La limite de cette approche est que le souci de conserver quoi qu’il arrive de bonnes relations avec tous (Pakistan excepté) amène l’Inde à soigneusement éviter de se mêler de tous les différents qui pourraient opposer deux de ses partenaires. Il est frappant que malgré ses nombreux atouts, l’Inde soit remarquablement absente du marché de la médiation internationale, là où d’autres (Norvège, Qatar) ont enregistré d’impressionnants succès.
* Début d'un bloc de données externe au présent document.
/-- The states of a queue pair, coded 0 to 3 in QP_STATE (R197, R201). -/
inductive QpState where
  | disabled | enabled | halted | resetting
  deriving DecidableEq, Repr

/-- A completion entry before it is given its SEQ and written (R205). -/
structure Cpl where
  cid : BitVec 16 := 0
  typ : BitVec 4 := 0
  status : Byte := 0
  session : BitVec 24 := 0
  extPend : Bool := false
  sqHead : BitVec 16 := 0
  data0 : DWord := 0
  time : DWord := 0
  irq : Bool := false
  uid : Nat := 0
  deriving DecidableEq, Repr

/-- A fetched descriptor that has not started: its 64 bytes and the SQ head after its fetch (R199, R209). -/
structure Fetched where
  bytes : List Byte
  sqHead : BitVec 16
  deriving DecidableEq, Repr

/-- A descriptor started and not completed: its number in starting order, its CID, its opcode, its session and IRQ flag, its
bytes, the host bytes it has read and not used, how many it has moved, whether its next read waits for a tag, whether it waits
for an earlier descriptor of its session to take effect, and whether a queue reset has taken its completion (R194, R198, R209,
R212). -/
structure InFlight where
  uid : Nat
  cid : BitVec 16
  op : Nat
  session : BitVec 24
  sqHead : BitVec 16
  irq : Bool
  bytes : List Byte
  acc : List Byte := []
  moved : Nat := 0
  waitTag : Bool := false
  defer : Bool := false
  quiet : Bool := false
  deriving DecidableEq, Repr

/-- A queue pair and its doorbell page (R196 to R201, R208). `held` is the holding buffer of 64; `stalled` are completions whose
operations wait for room in it. -/
structure Queue where
  state : QpState := .disabled
  haltCause : BitVec 4 := 0
  sqTail : BitVec 16 := 0
  cqHead : BitVec 16 := 0
  sqHead : BitVec 16 := 0
  cqTail : BitVec 16 := 0
  phase : Bool := true
  seq : Word := 0
  sqLog : BitVec 5 := 0
  cqLog : BitVec 5 := 0
  vector : BitVec 11 := 0
  ithr : BitVec 9 := 1
  itime : BitVec 10 := 0
  pasidEn : Bool := false
  pasid : BitVec 20 := 0
  capTag : BitVec 16 := 0
  rate : BitVec 16 := 0
  burst : BitVec 16 := 1
  sqBase : DWord := 0
  cqBase : DWord := 0
  late : BitVec 48 := 0
  timeouts : BitVec 48 := 0
  dbIgn : BitVec 48 := 0
  cqFull : BitVec 48 := 0
  outDrop : BitVec 48 := 0
  rateWait : BitVec 48 := 0
  tokens : Nat := 1
  refilled : Nat := 0
  waitFrom : Option Nat := none
  fetched : List Fetched := []
  flight : List InFlight := []
  held : List Cpl := []
  stalled : List Cpl := []
  bmOff : Bool := false
  unsig : Nat := 0
  oldestUnsig : Option Nat := none
  deriving DecidableEq, Repr

/-- Why the module read host memory (R212). -/
inductive ReadKind where
  | fetch (first count : Nat)
  | tokens (id : Nat)
  | memSrc (id : Nat)
  | image
  deriving DecidableEq, Repr

/-- A tag in use (R194, R212, R214): the queue, what was read, the address and length of the request, when it was issued,
whether it is quarantined. -/
structure TagUse where
  q : Nat
  kind : ReadKind
  addr : Nat := 0
  len : Nat := 0
  issued : Nat
  quarantined : Bool := false
  deriving DecidableEq, Repr

/-- The host side of the module. -/
structure HostSys where
  pf : FnCfg := { enabled := true }
  vfs : SMap FnCfg := []
  vfEnable : Bool := false
  numVfs : Nat := 0
  queues : SMap Queue := []
  tags : SMap TagUse := []
  uid : Nat := 1
  freed : SMap Nat := []
  deriving DecidableEq, Repr

/-! ### Command windows (R219 to R237) -/

/-- The command that a window runs: its opcode, when it started, the parameters it runs with, what its end waits for (R220, R224,
R227). -/
structure RunCmd where
  opcode : BitVec 16
  started : DWord
  noirq : Bool
  params : List Byte := []
  arg : Nat := 0
  xs : List Nat := []
  acc : List Byte := []
  deriving DecidableEq, Repr

/-- A command window (R219). -/
structure Window where
  opcode : BitVec 16 := 0
  flags : Byte := 0
  plen : BitVec 12 := 0
  tag : Word := 0
  status : BitVec 16 := 0x0002
  rlen : BitVec 11 := 0
  rtag : Word := 0
  elapsed : Word := 0
  ignored : BitVec 48 := 0
  done : BitVec 48 := 0
  params : List Byte := []
  reply : List Byte := []
  run : Option RunCmd := none
  deriving DecidableEq, Repr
En s’interdisant toute opinion sur les crises opposant des pays tiers tout en s’abstenant également de proposer des médiations discrètes, l’Inde se prive dans une large mesure d’une influence politique dans des régions qui sont essentielles pour elles comme le Moyen-Orient. Lorsqu’elle a siégé au Conseil de sécurité, elle s’est surtout fait remarquer par ses absentions sur les dossiers délicats. Cette attitude de spectateur surprend de la part d’un pays qui insiste en toute occasion pour revendiquer un siège de membre permanent au Conseil de sécurité. Après avoir longtemps manifesté une certaine réticence, les actuels titulaires du poste ne manquent pas une occasion d’affirmer leur soutien à la demande indienne, à l’exception de la Chine qui n’hésite pas à dire publiquement que l’Inde ne remplit pas les conditions nécessaires. De fait, quel que soit le degré de sincérité ou d’insincérité des États-Unis, de la Russie, de la France ou du Royaume-Uni, le fait est que rien ne bouge sur ce dossier, ce qui irrite profondément les Indiens qui veulent que les puissances établies la voient enfin comme leur égale.
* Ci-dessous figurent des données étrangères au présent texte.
-- ==== Sys2Proof/Machine/MarbleFp.lean ====
section
/-! DEFINITION. The fp8, bf16 and MX instructions and the block accumulator (R117, R118, R119, R122). -/

namespace Sys2Proof.Machine

open Sys2Proof

/-! ### The block accumulator (R118, R122) -/

/-- BA ← BA + the selected lanes' products in lane order; a NaN element of a selected lane sets NAN (R113, R118; log
entries 13, 22). -/
def dotBA (n : MarbleId) (legal : Bool) (p : BitVec 2) (k : Nat) (a b : Marble → Nat → FVal) (scale : Marble → Int)
    (s : State) : Host.Outcome State Fault Refusal :=
  .next (issue n legal s fun m =>
    let mask := getP m p
    let bad := (List.range k).any fun i => mask.getLsbD i && (isNan (a m i) || isNan (b m i))
    let ba := baAccumulate mask k (fun i => scaleVal (scale m) (mulVal (a m i) (b m i))) m.ba
    setMarble n.toNat (advance (markNan bad { m with ba := ba })) s)

/-- An integer as a floating-point value. -/
def intVal (x : Int) : FVal := .fin (decide (x < 0)) x.natAbs 0

/-- F8DOT: 8 fp8 products; m[0] gives va's format and m[1] vb's; vd and m[4:2] are unused (R122). -/
def execF8dot (n : MarbleId) (f : FmtV) (s : State) : Host.Outcome State Fault Refusal :=
  dotBA n (f.vd == 0 && f.m.extractLsb' 2 3 == 0) f.p 8
    (fun m i => fp8Val (f.m.getLsbD 0) (byteLane (getV m f.va) i))
    (fun m i => fp8Val (f.m.getLsbD 1) (byteLane (getV m f.vb) i)) (fun _ => 0) s
/-- BDOT: 4 bf16 products; vd and m are unused (R122). -/
def execBdot (n : MarbleId) (f : FmtV) (s : State) : Host.Outcome State Fault Refusal :=
  dotBA n (f.vd == 0 && f.m == 0) f.p 4
    (fun m i => bf16Val (halfLane (getV m f.va) i)) (fun m i => bf16Val (halfLane (getV m f.vb) i)) (fun _ => 0) s
/-- MXDOT: 8 int8 products × 2^sext(m[m][9:0]); vd is unused (R122; log entry 13). -/
def execMxdot (n : MarbleId) (f : FmtV) (s : State) : Host.Outcome State Fault Refusal :=
  dotBA n (f.vd == 0) f.p 8
    (fun m i => intVal (byteLane (getV m f.va) i).toInt) (fun m i => intVal (byteLane (getV m f.vb) i).toInt)
    (fun m => ((getM m f.m).extractLsb' 0 10).toInt) s

/-- BCLR: BA ← +0; no operand field is used (R118, R122). -/
def execBclr (n : MarbleId) (f : FmtV) (s : State) : Host.Outcome State Fault Refusal :=
  .next (issueWhole n f.p (f.vd == 0 && f.va == 0 && f.vb == 0 && f.m == 0)
    (fun m => { m with ba := .fin false 0 0 }) s)
/-- BRD: m[m] ← zero-extended bf16 of BA, rounded to nearest even (R122). -/
def execBrd (n : MarbleId) (f : FmtV) (s : State) : Host.Outcome State Fault Refusal :=
  .next (issueWhole n f.p (f.vd == 0 && f.va == 0 && f.vb == 0)
    (fun m => setM f.m ((bf16Of (baVal m.ba)).setWidth 32) m) s)
/-- BRDQ: m[m] ← int32 of BA × 2^sext(m[m][7:0]), rounded to nearest even, saturating and then setting SATCVT; the result for
a NaN is free (R122; log entry 8). -/
def execBrdq (n : MarbleId) (f : FmtV) (s : State) : Host.Outcome State Fault Refusal :=
  .next (issueWhole n f.p (f.vd == 0 && f.va == 0 && f.vb == 0) (fun m =>
    let r := int32Of Config.brdqNan (scaleVal ((getM m f.m).extractLsb' 0 8).toInt (baVal m.ba))
    markSat r.2 (setM f.m r.1 m)) s)
/-- BLD: BA ← the bf16 in m[m][15:0]; a NaN sets NAN (R118, R122; log entry 22). -/
def execBld (n : MarbleId) (f : FmtV) (s : State) : Host.Outcome State Fault Refusal :=
  .next (issueWhole n f.p (f.vd == 0 && f.va == 0 && f.vb == 0) (fun m =>
    let v := bf16Val ((getM m f.m).setWidth 16)
    markNan (isNan v) { m with ba := baOf v }) s)

/-! ### Conversions (R117, R122) -/

/-- vd's lanes ← the fp8 of the MXFP6 elements in bytes 0 to 5 of va, exactly; vb and m are unused (R43, R122). -/
def unpackF6 (n : MarbleId) (f : FmtV) (e3 : Bool) (s : State) : Host.Outcome State Fault Refusal :=
  .next (issue n (f.vb == 0 && f.m == 0) s fun m =>
    let va := getV m f.va
    setMarble n.toNat (advance (setV f.vd (mergeBytes (getP m f.p)
      (ofBytes fun i => (fp8Of e3 0 (fp6Val e3 (va.extractLsb' (6 * i) 6))).1) (getV m f.vd)) m)) s)

/-- VUNPF6A: E2M3 → E4M3 (R122). -/
def execVunpf6a (n : MarbleId) (f : FmtV) (s : State) : Host.Outcome State Fault Refusal := unpackF6 n f false s
/-- VUNPF6B: E3M2 → E5M2 (R122). -/
def execVunpf6b (n : MarbleId) (f : FmtV) (s : State) : Host.Outcome State Fault Refusal := unpackF6 n f true s

/-- Four bf16 lanes ← fp8 lanes from `base` on of va, in the format of m[0]; vb and m[4:1] are unused (R122; log entries 12,
14). -/
def fp8ToBf16 (n : MarbleId) (f : FmtV) (base : Nat) (s : State) : Host.Outcome State Fault Refusal :=
  .next (issue n (f.vb == 0 && f.m.extractLsb' 1 4 == 0) s fun m =>
    let va := getV m f.va
    setMarble n.toNat (advance (setV f.vd (mergeHalves (getP m f.p)
      (ofHalves fun i => bf16Of (fp8Val (f.m.getLsbD 0) (byteLane va (base + i)))) (getV m f.vd)) m)) s)

/-- VF8BF: lanes 0 to 3 (R122). -/
def execVf8bf (n : MarbleId) (f : FmtV) (s : State) : Host.Outcome State Fault Refusal := fp8ToBf16 n f 0 s
/-- VF8BFH: lanes 4 to 7 (R122). -/
def execVf8bfh (n : MarbleId) (f : FmtV) (s : State) : Host.Outcome State Fault Refusal := fp8ToBf16 n f 4 s

/-- VBFF8: 4 bf16 lanes of va and 4 of vb → 8 fp8 lanes, rounded to nearest even, saturating; m[0] gives the format, m[4:1]
is unused; a selected lane that saturates sets SATCVT (R122). -/
def execVbff8 (n : MarbleId) (f : FmtV) (s : State) : Host.Outcome State Fault Refusal :=
  .next (issue n (f.m.extractLsb' 1 4 == 0) s fun m =>
    let src (i : Nat) : BitVec 16 := if i < 4 then halfLane (getV m f.va) i else halfLane (getV m f.vb) (i - 4)
    let cv (i : Nat) : Byte × Bool := fp8Of (f.m.getLsbD 0) (src i) (bf16Val (src i))
    let mask := getP m f.p
    let sat := (List.range 8).any fun i => mask.getLsbD i && (cv i).2
    setMarble n.toNat (advance (markSat sat (setV f.vd (mergeBytes mask (ofBytes fun i => (cv i).1) (getV m f.vd)) m))) s)

/-! ### Scalar bf16 (R118, R122) -/

/-- The bf16 in bits [15:0] of scalar register a. -/
def bfReg (m : Marble) (a : BitVec 5) : BitVec 16 := (getM m a).setWidth 16

/-- d ← a bf16 of a and b, the upper bits 0 (R122). -/
def bf16Op (n : MarbleId) (f : FmtR) (op : BitVec 16 → BitVec 16 → BitVec 16) (s : State) :
    Host.Outcome State Fault Refusal :=
  .next (issueWhole n f.p true (fun m => setM f.d ((op (bfReg m f.a) (bfReg m f.b)).setWidth 32) m) s)

/-- d ← a bf16 of a, the upper bits 0; b is unused (R122). -/
def bf16Unary (n : MarbleId) (f : FmtR) (op : BitVec 16 → BitVec 16) (s : State) : Host.Outcome State Fault Refusal :=
  .next (issueWhole n f.p (f.b == 0) (fun m => setM f.d ((op (bfReg m f.a)).setWidth 32) m) s)

/-- FADD (R118, R122). -/
def execFadd (n : MarbleId) (f : FmtR) (s : State) : Host.Outcome State Fault Refusal :=
  bf16Op n f (fun a b => bf16Of (addVal (bf16Val a) (bf16Val b))) s
/-- FSUB (R118, R122). -/
def execFsub (n : MarbleId) (f : FmtR) (s : State) : Host.Outcome State Fault Refusal :=
  bf16Op n f (fun a b => bf16Of (addVal (bf16Val a) (negVal (bf16Val b)))) s
/-- FMUL (R118, R122). -/
def execFmul (n : MarbleId) (f : FmtR) (s : State) : Host.Outcome State Fault Refusal :=
  bf16Op n f (fun a b => bf16Of (mulVal (bf16Val a) (bf16Val b))) s

/-- The smaller or larger of two bf16; with both NaN the NaN 0x7FC0, and free where one is NaN or both are zeros of different
signs (R118, R122; log entry 8). -/
def minMaxBf16 (mx : Bool) (a b : BitVec 16) : BitVec 16 :=
  let va := bf16Val a
  let vb := bf16Val b
  if isNan va ∧ isNan vb then 0x7FC0
  else if isNan va ∨ isNan vb ∨ (isZero va ∧ isZero vb ∧ bf16Of va ≠ bf16Of vb) then Config.minMaxOpen mx a b
  else bf16Of (if ltVal va vb != mx then va else vb)

/-- FMIN (R122). -/
def execFmin (n : MarbleId) (f : FmtR) (s : State) : Host.Outcome State Fault Refusal := bf16Op n f (minMaxBf16 false) s
/-- FMAX (R122). -/
def execFmax (n : MarbleId) (f : FmtR) (s : State) : Host.Outcome State Fault Refusal := bf16Op n f (minMaxBf16 true) s
/-- FSCALE: d ← a × 2^b, exactly unless out of range; b is an int32 (R122). -/
def execFscale (n : MarbleId) (f : FmtR) (s : State) : Host.Outcome State Fault Refusal :=
  .next (issueWhole n f.p true (fun m =>
    setM f.d ((bf16Of (scaleVal (getM m f.b).toInt (bf16Val (bfReg m f.a)))).setWidth 32) m) s)
/-- FCVTF: int32 to bf16, rounded to nearest even; b is unused (R122). -/
def execFcvtf (n : MarbleId) (f : FmtR) (s : State) : Host.Outcome State Fault Refusal :=
  .next (issueWhole n f.p (f.b == 0) (fun m => setM f.d ((bf16Of (intVal (getM m f.a).toInt)).setWidth 32) m) s)
/-- FCVTI: bf16 to int32, rounded to nearest even, saturating and then setting SATCVT, 0 for NaN; b is unused (R122). -/
def execFcvti (n : MarbleId) (f : FmtR) (s : State) : Host.Outcome State Fault Refusal :=
  .next (issueWhole n f.p (f.b == 0) (fun m =>
    let r := int32Of 0 (bf16Val (bfReg m f.a))
    markSat r.2 (setM f.d r.1 m)) s)

/-- A table's result, rounded to a bf16: place c among those within 1 ulp of the exact value, which is q × 2^e where `exact` holds and
lies between q × 2^e and (q + 1) × 2^e otherwise (R119; log entry 8). -/
def nearBf16 (neg : Bool) (q : Nat) (e : Int) (exact : Bool) (c : Fin 5) : BitVec 16 :=
  bf16Of (.fin neg (2 * q + (if exact then c.val else 2 + c.val % 3) - 2) (e - 1))

/-- 1 / a; of a zero the infinity of its sign, of an infinity the zero (R118, R119). -/
def recipBf16 (a : BitVec 16) : BitVec 16 :=
  match bf16Val a with
  | .nan => 0x7FC0
  | .inf neg => bf16Of (.fin neg 0 0)
  | .fin neg sig e =>
    if sig = 0 then bf16Of (.inf neg)
    else if sig = 128 then nearBf16 neg 128 (-14 - e) true (Config.frcp a)
    else nearBf16 neg (32768 / sig) (-15 - e) false (Config.frcp a)

/-- 1 / √a; of a zero the infinity of its sign, of a negative number NaN (R118, R119). -/
def rsqrtBf16 (a : BitVec 16) : BitVec 16 :=
  match bf16Val a with
  | .nan => 0x7FC0
  | .inf neg => if neg then 0x7FC0 else bf16Of (.fin false 0 0)
  | .fin neg sig e =>
    if sig = 0 then bf16Of (.inf neg)
    else if neg then 0x7FC0
    else
      let m := if e % 2 = 0 then sig else 2 * sig
      let h := (if e % 2 = 0 then e else e - 1) / 2
      if m = 256 then nearBf16 false 128 (-11 - h) true (Config.frsq a)
      else
        let k : Nat := if m < 256 then 11 else 12
        nearBf16 false (Nat.sqrt (4 ^ k / m)) (-(k : Int) - h) false (Config.frsq a)

/-- 2^a; of the infinities 0 and +infinity (R118, R119). With |a| ≥ 2^−8 and t = a × 2^15, 2^a is 2^(t / 2^15). -/
def exp2Bf16 (a : BitVec 16) : BitVec 16 :=
  match bf16Val a with
  | .nan => 0x7FC0
  | .inf neg => if neg then 0 else bf16Of (.inf false)
  | .fin neg sig e =>
    if sig = 0 then nearBf16 false 128 (-7) true (Config.fexp2 a)
    else if e < -15 then (if neg then nearBf16 false 255 (-8) false (Config.fexp2 a) else nearBf16 false 128 (-7) false (Config.fexp2 a))
    else
      let t : Int := signed neg ((sig * 2 ^ (min (e + 15) 30).toNat : Nat) : Int)
      let j := (t % 32768).toNat
      nearBf16 false (128 + (List.range 127).countP (fun k => decide ((129 + k) ^ 32768 ≤ 2 ^ (7 * 32768 + j)))) (t / 32768 - 7)
        (decide (j = 0)) (Config.fexp2 a)

/-- log2 a; of a zero −infinity, of a negative number NaN (R118, R119). Where a is no power of two, log2 a lies between y and y + 1
in units of 2^−15. -/
def log2Bf16 (a : BitVec 16) : BitVec 16 :=
  match bf16Val a with
  | .nan => 0x7FC0
  | .inf neg => if neg then 0x7FC0 else bf16Of (.inf false)
  | .fin neg sig e =>
    if sig = 0 then bf16Of (.inf true)
    else if neg then 0x7FC0
    else if sig = 128 then
      let n := e + 7
      if n = 0 then bf16Of (.fin false 0 0)
      else
        let k := n.natAbs.log2
        nearBf16 (decide (n < 0)) (n.natAbs * 2 ^ (7 - k)) ((k : Int) - 7) true (Config.flog2 a)
    else
      let y : Int := e * 32768 + ((sig ^ 32768 : Nat).log2 : Nat)
      let m := if y < 0 then (-y - 1).toNat else y.toNat
      nearBf16 (decide (y < 0)) (m / 2 ^ (m.log2 - 7)) ((m.log2 : Int) - 7 - 15) false (Config.flog2 a)

/-- FRCP (R119, R122). -/
def execFrcp (n : MarbleId) (f : FmtR) (s : State) : Host.Outcome State Fault Refusal := bf16Unary n f recipBf16 s
/-- FRSQ (R119, R122). -/
def execFrsq (n : MarbleId) (f : FmtR) (s : State) : Host.Outcome State Fault Refusal := bf16Unary n f rsqrtBf16 s
/-- FEXP2 (R119, R122). -/
def execFexp2 (n : MarbleId) (f : FmtR) (s : State) : Host.Outcome State Fault Refusal := bf16Unary n f exp2Bf16 s
/-- FLOG2 (R119, R122). -/
def execFlog2 (n : MarbleId) (f : FmtR) (s : State) : Host.Outcome State Fault Refusal := bf16Unary n f log2Bf16 s

/-- FCMP: predicate d[1:0] ← 0xFF when the relation (0 EQ, 1 LT, 2 LE, 3 UN) holds, else 0x00; d[4:2] is unused (R122). -/
def execFcmp (n : MarbleId) (rel : BitVec 2) (f : FmtR) (s : State) : Host.Outcome State Fault Refusal :=
  .next (issueWhole n f.p (f.d.extractLsb' 2 3 == 0) (fun m =>
    let a := bf16Val (bfReg m f.a)
    let b := bf16Val (bfReg m f.b)
    let holds : Bool := match rel.toNat with
      | 0 => eqVal a b
      | 1 => ltVal a b
      | 2 => ltVal a b || eqVal a b
      | _ => isNan a || isNan b
    setP (f.d.extractLsb' 0 2) (if holds then 0xFF else 0) m) s)

end Sys2Proof.Machine
end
C’est pourquoi dans les cercles politiques et diplomatiques indiens, l’élection de Donald Trump, notoirement hostile au multilatéralisme et aux Nations Unies en particulier, a été vue comme l’occasion de chambouler le système actuel, permettant une renégociation dans laquelle l’Inde serait en bien meilleure position qu’actuellement.
Pour l’heure, ce n’est pas le cas et l’Inde, qui se voit déjà comme la grande puissance du XXIe siècle, admet difficilement que les autres puissances ne la perçoivent pas encore comme telle.